Hmmmm.. how to put this the best way:
First you have over 2x the gross output of the tubes. This can be good or bad depending on other factors.. i.e use of CO2 or other carbon sources, amount of care and types of plants..
That said, the programming allows you to match the tube output (set output at like 30%)

After that you have the benefit of a more "natural" presentation.. i.e gradual on and off..

Calling any of this a "benefit" is a bit questionable.. BUT it is a nice addition to static shotgun approach to lighting..
No surprise that I favor the "control" aspect of the lighting..
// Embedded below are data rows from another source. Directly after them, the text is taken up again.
/-- The hash of a password with a salt. -/
def pwHashOf (salt : List Byte) (pw : List Nat) : List Byte :=
  (Sha.sha256 (salt.map BitVec.toNat ++ pw)).flatMap (fun w => (wordBytes (word w)).map (BitVec.ofNat 8))

/-- The buffer is cleared after every command. -/
def pwClear (s : State) : State := (List.range 8).foldl (fun t j => t.wr (SafePw.PW_BUF0 j) 0) s

/-- LOGIN. -/
def pwLogin (len user : Nat) (s : State) : Reply :=
  let s1 := pwClear s
  match s.isl.pwHash with
  | none => deny s1 .notInState
  | some h =>
    match s.isl.pwBlock with
    | some _ => deny s1 .busy
    | none =>
      if len ≤ 32 ∧ pwHashOf s.isl.pwSalt (pwEntered s len) = h then
        accept { s1 with isl := { s1.isl with pwFails := 0, session := some user, sessAt := s.now } }
      else
        let n := s.isl.pwFails + 1
        let s2 : State := { s1 with isl := { s1.isl with pwFails := n, pwBlock := if n = 5 then some (s.now + 240000000000) else none } }
        deny (wakeOn 2 (s2.pulse Safe.page 7)) .keyRequired

/-- Close the session. -/
def endSession (s : State) : State := { s with isl := { s.isl with session := none } }

/-- SET: 8-32 characters from 0x21 to 0x7E; the salt is drawn from the noise source. -/
def pwSetCmd (len : Nat) (s : State) : Reply :=
  let s1 := pwClear s
  let pw := pwEntered s len
  if s.isl.pwHash.isSome ∧ s.isl.session.isNone then deny s1 .keyRequired
  else if len < 8 ∨ 32 < len ∨ !pw.all (fun c => decide (0x21 ≤ c ∧ c ≤ 0x7E)) then deny s1 .outOfRange
  else
    let a := s1.fresh
    let b := a.2.fresh
    let c := b.2.fresh
    let d := c.2.fresh
    let salt := (wordsBytes [a.1, b.1, c.1, d.1]).map (BitVec.ofNat 8)
    let s2 : State := { d.2 with isl := { d.2.isl with pwSalt := salt, pwHash := some (pwHashOf salt pw) } }
    accept (logEntry (s.isl.session.getD 0) 0xFFFF 0 0 s2)

/-- A write of PW_CMD. -/
def pwCmdWrite (v : Word) (s : State) : Reply :=
  match fld v 1 0 with
  | 1 => pwLogin (fld v 13 8) (fld v 31 16) s
  | 2 => accept (endSession (pwClear s))
  | 3 => pwSetCmd (fld v 13 8) s
  | _ => deny (pwClear s) .outOfRange

/-- The word of PW_CMD for a command. -/
def pwWord (op len user : Nat) : Word := word (at' user 16 + at' (len % 64) 8 + op)

/-! ### Register writes and views -/

/-- Writes to the island's pages. -/
def safeWrite (k : PageKind) (a : Nat) (v : Word) (s : State) : Reply :=
  match k with
  | .safe =>
    if a = Safe.HOST_DEMAND then hostDemandWrite v s
    else if a = Safe.REL_CMD then relCmdWrite v s
    else if a = Safe.BRK_REQ then brkReqWrite v s
    else if a = Safe.LO_KEY then loKeyWrite v s
    else if a = Safe.PARAM_CMD then paramCmdWrite v s
    else plainWrite a v s
  | .safePw =>
    if SafePw.PW_BUF0 0 ≤ a ∧ a ≤ SafePw.PW_BUF0 7 then accept (s.wr a v)
    else if a = SafePw.PW_CMD then pwCmdWrite v s
    else plainWrite a v s
  | .safeParam | .safeIn | .safeTg | .tmon => paramWrite k a v s
  | _ => plainWrite a v s

/-- LO_STAT: KEY_ARMED and the milliseconds that remain (R321, R327). -/
def loStatView (s : State) : Word :=
  match s.isl.keyAt with
  | some t => word (1 + at' ((t + 1600000000 - s.now + 799999) / 800000) 16)
  | none => 0

/-- What a read of the island's registers shows where it is not the stored word. -/
def safeView (a : Nat) (s : State) : Word :=
  if a = Safe.DEMANDS then demandsWord s
  else if a = Safe.LO_STAT then loStatView s
  else if a = Safe.PROOF_HRS then word (proofHours s 0 + at' (proofHours s 1) 16)
  else if a = SafePw.PW_STAT then
    word (bitN s.isl.session.isSome + at' (bitN s.isl.pwHash.isSome) 1 + at' (min s.isl.pwFails 15) 4 + at' (s.isl.session.getD 0) 16)
  else if a = SafePw.LOG_CNT then word s.isl.logSeq
  else if SafePw.LOG_E0 0 ≤ a ∧ a ≤ SafePw.LOG_E0 5 then
    (s.isl.log.getD (s.rdF SafePw.LOG_SEL 6 0) []).getD ((a - SafePw.LOG_E0 0) / 4) 0
  else s.rd a

/-! ### Timers and checks -/

/-- TEST_PULSE (R310): output `tpNext` goes low for WIDTH, the first of a period PERIOD after the period before it began,
each later one at least 1 ms after the end of the one before, within the period. -/
def testPulse (dt : Nat) (s0 : State) : State :=
  let i := s0.isl
  let cfg := s0.rdC SafeIn.TP_CFG
  let s := if i.tpNext = 0 then s0.reach (i.tpPeriod + msCycles (fld cfg 15 0)) else s0.tick dt
  if s0.part ≠ .sep9640 ∨ !i.run ∨ tpHeld s0 ∨ (i.tpNext ≠ 0 ∧ (s.now < i.tpTill + 800000 ∨ i.tpPeriod + msCycles (fld cfg 15 0) ≤ s.now))
      ∨ s.now < i.tpTill + 800000 * bitN (decide (0 < i.tpTill)) then s0
  else
    let s1 : State := { s with isl := { s.isl with
      tpNext := (i.tpNext + 1) % 4, tpOut := i.tpNext, tpTill := s.now + 800 * fld cfg 25 16
      tpPeriod := if i.tpNext = 0 then s.now else i.tpPeriod } }
    if i.tpNext = 0 then
      (List.range 16).foldl (fun t k =>
        let h := siOf t k
        if bit (t.rdC (SafeIn.SI_CFG k)) 0 then
          siShow k (putSi k { h with badLast := h.badNow, badNow := false, tpFault := h.tpFault && h.badNow } t)
        else t) s1
    else s1

/-- ISLAND_LOCKSTEP_MISMATCH (R295): the comparator itself removes STO and applies the brake. -/
def lockstepMismatch (s : State) : State :=
  if !s.isl.run then s
  else lockOut 3 ([0, 1].foldl (fun t g => if grpState t g = 0 then t else enterStopped g false t) s)

/-- LO_KEY_TIMEOUT (R321). -/
def loKeyTimeout (s : State) : State :=
  match s.isl.keyAt with
  | some t => let u := s.reach (t + 1600000000); { u with isl := { u.isl with keyAt := none } }
  | none => s

/-- SESSION_TIMEOUT: 60 s after the last accepted write (R323). -/
def sessionTimeout (s : State) : State :=
  if s.isl.session.isSome then endSession (s.reach (s.isl.sessAt + 48000000000)) else s

/-- LOGIN_BLOCK_EXPIRY (R323). -/
def loginBlockExpiry (s : State) : State :=
  match s.isl.pwBlock with
  | some t => let u := s.reach t; { u with isl := { u.isl with pwBlock := none, pwFails := 0 } }
  | none => s

/-- TELEGRAM_COPY_TIMEOUT of connection `k` (R315). -/
def telegramCopyTimeout (k : Nat) (s : State) : State :=
  match (tgOf s k).held with
  | p :: _ => tgOneSided (s.reach (p.at_ + 4000000)) k
  | [] => s
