/-- The entries that wait for READY of page `p` publish (R397). -/
def publishWaiting (p : Nat) (s : State) : State :=
  (List.range 16).foldl (fun t e =>
    if (pubOf t e).waiting && decide (pageOf (t.rdF (Pub.PUB_SRC e) 23 0) = p) then publish e t else t) s

/-! ### Register writes -/

/-- Writes of a CAN channel's page. -/
def canWrite (a : Nat) (v : Word) (s : State) : Reply :=
  let ch := pageOf a - 0x240
  if a = Can.CTRL ch then canCtrlWrite ch v s
  else if a = Can.NBT ch ∨ a = Can.DBT ch ∨ a = Can.TDC ch then canTimingWrite ch a v s
  else if a = Can.TG_MAP0 ch ∨ a = Can.TG_MAP1 ch then tgMapWrite ch a v s
  else if a = Can.RECOVER ch then canRecoverWrite ch v s
  else plainWrite a v s

/-- Writes of the message buses. -/
def busWrite (k : PageKind) (a : Nat) (v : Word) (s : State) : Reply :=
  match k with
  | .can => canWrite a v s
  | .canRam => objWrite a v s
  | .mac => macWrite a v s
  | .ptp => ptpWrite a v s
  | .pub => pubWrite a v s
  | .ethTx => txSlotWrite a v s
  | .ethRx => rxSlotWrite a v s
  | _ => plainWrite a v s

/-! ### Meanings -/

/-- CAN_FRAME_RECEIVED (R385). -/
def execCanFrameReceived (ch id : Nat) (xtd rtr fdf brs esi : Bool) (dlc : Nat) (data : List Nat) (sof : Nat) (s : State) : Out :=
  .next (canReceive ch { id := id, xtd := xtd, rtr := rtr, fdf := fdf, brs := brs, esi := esi, dlc := dlc, data := data } sof s)

/-- CAN_TX_ATTEMPT_END (R386). -/
def execCanTxAttemptEnd (ch : Nat) (e : CanEnd) (sof : Nat) (s : State) : Out := .next (canTxEnd ch e sof s)

/-- RECOVER (R381). -/
def execCanRecover (port : Port) (ch : Nat) (s : State) : Out := replied (gated port (Can.RECOVER ch) 1 (canRecoverWrite ch 1) s)

/-- BUS_OFF_RECOVERY_DONE (R381). -/
def execBusOffRecoveryDone (ch : Nat) (s : State) : Out := .next (busOffDone ch s)

/-- A command of object `o` of channel `ch`. -/
def objCommand (port : Port) (ch o : Nat) (v : Word) (s : State) : Out :=
  replied (gated port (Obj.OBJ_CMD (objOf ch o)) v (objCmdWrite ch o v) s)

/-- OBJ_ACK (R384). -/
def execObjAck (port : Port) (ch o : Nat) (s : State) : Out := objCommand port ch o 1 s

/-- OBJ_SEND (R384). -/
def execObjSend (port : Port) (ch o : Nat) (s : State) : Out := objCommand port ch o 2 s

/-- OBJ_ABORT (R386). -/
def execObjAbort (port : Port) (ch o : Nat) (s : State) : Out := objCommand port ch o 4 s

/-- OBJ_CLAIM (R384). -/
def execObjClaim (port : Port) (ch o : Nat) (s : State) : Out := objCommand port ch o 8 s

/-- CAN_DISABLE (R389): a write of CTRL with EN clear. -/
def execCanDisable (port : Port) (ch : Nat) (v : Word) (s : State) : Out :=
  replied (gated port (Can.CTRL ch) (setBit v 0 false) (canCtrlWrite ch (setBit v 0 false)) s)

/-- MAC_FRAME_RECEIVED (R391). -/
def execMacFrameReceived (m : Nat) (l : List Nat) (ok : Bool) (sfd : Nat) (s : State) : Out := .next (macReceive m l ok sfd s)

/-- MAC_TX_DONE (R394). -/
def execMacTxDone (m i sfd : Nat) (s : State) : Out := .next (macTxEnd m i sfd s)

/-- A command of slot `i` of MAC `m`; `rx`: a receive slot. -/
def slotCommand (port : Port) (m i : Nat) (rx : Bool) (v : Word) (s : State) : Out :=
  if rx then replied (gated port (EthRx.SLOT_CMD m i) v (rxSlotWrite (EthRx.SLOT_CMD m i) v) s)
  else replied (gated port (EthTx.SLOT_CMD m i) v (txSlotWrite (EthTx.SLOT_CMD m i) v) s)

/-- SLOT_ACK (R394). -/
def execSlotAck (port : Port) (m i : Nat) (rx : Bool) (s : State) : Out := slotCommand port m i rx 1 s

/-- SLOT_SEND_CMD (R394). -/
def execSlotSendCmd (port : Port) (m i : Nat) (rx : Bool) (s : State) : Out := slotCommand port m i rx 2 s

/-- SLOT_ABORT (R394). -/
def execSlotAbort (port : Port) (m i : Nat) (rx : Bool) (s : State) : Out := slotCommand port m i rx 4 s

/-- SLOT_CLAIM (R394). -/
def execSlotClaim (port : Port) (m i : Nat) (rx : Bool) (s : State) : Out := slotCommand port m i rx 8 s

/-- MDIO_CMD (R394). -/
def execMdioCmd (port : Port) (m : Nat) (v : Word) (s : State) : Out := replied (gated port (Mac.MDIO_CMD m) v (macWrite (Mac.MDIO_CMD m) v) s)

/-- MDIO_DONE (R394). -/
def execMdioDone (m data : Nat) (s : State) : Out := .next (mdioDone m data s)

/-- PTP_STEP_S (R393). -/
def execPtpStepS (port : Port) (v : Word) (s : State) : Out := replied (gated port Ptp.PTP_STEP_S v (ptpWrite Ptp.PTP_STEP_S v) s)

/-- PTP_NS_READ (R395). -/
def execPtpNsRead (s : State) : Out := .next (if busyPage s Ptp.page then s else (ptpNsRead s).2)

/-- PUBLICATION_DUE (R397). -/
def execPublicationDue (e moved : Nat) (s : State) : Out := .next (publicationDue e moved s)

end Sys2Proof.Machine
end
That said,, There still is no spectrum control and a lack of diverse colored diodes..


----------



## KLove93 (Jun 15, 2017)

thanks for the reply, ive never had a lot of luck with planting in the past more than likely due to my impatience/inexperience/lack of nutrients, but i feel like im ready for the challenge now and im willing to give it everything ive got  i thought the LED's might be better off than the T5's one of the things i really like about them is the massive amount of control and being able to set up lighting periods and have a more natural transition between lighting periods, then again i could just save myself £70 and just get the LED unit its self without the control if i really wanted. 

im planning for a nutrient rich substrate, i was looking at ADA's range of substrate but its quite costly, i will probably dose regular with ferts/some kind of liquid carbon and use root tabs if required as i dont think im ready to set up a full blown Co2 system yet. but i want to give the plants the best chance i can to be healthy. 

just out of interest, what would you do for lighting in a lido 120? im looking for ideas to improve on the two T5's if you have any ideas or some suggestions that you think would work out better than the T5's/Helialux LED id love to know


----------



## jeffkrol (Jun 5, 2013)

Have you considered the jewel retrofit led's
https://www.aquasabi.com/aquascaping-wiki/lightning/juwel-led-aquarium-lighting-with-daytime-leds

Lumen rating is about the same as the t5's but due to geometry it should create more PAR for the tank..

https://www.aquasabi.com/aquascaping-wiki/lightning/juwel-led-aquarium-lighting-with-daytime-leds

Well I looked over the retrofit kits a bit and run 12V constant voltage..
So it "looks" like you could add a TC-420 for full automation..

Had to break the cost down a bit for fun..

3600 lumens, 2 10W pucks, power supply and conversion rail
$165.60 Euros
Add $ 30 US for a tc-420

BTW: Any 12V power supply will work.. will need to work on plugs though..


----------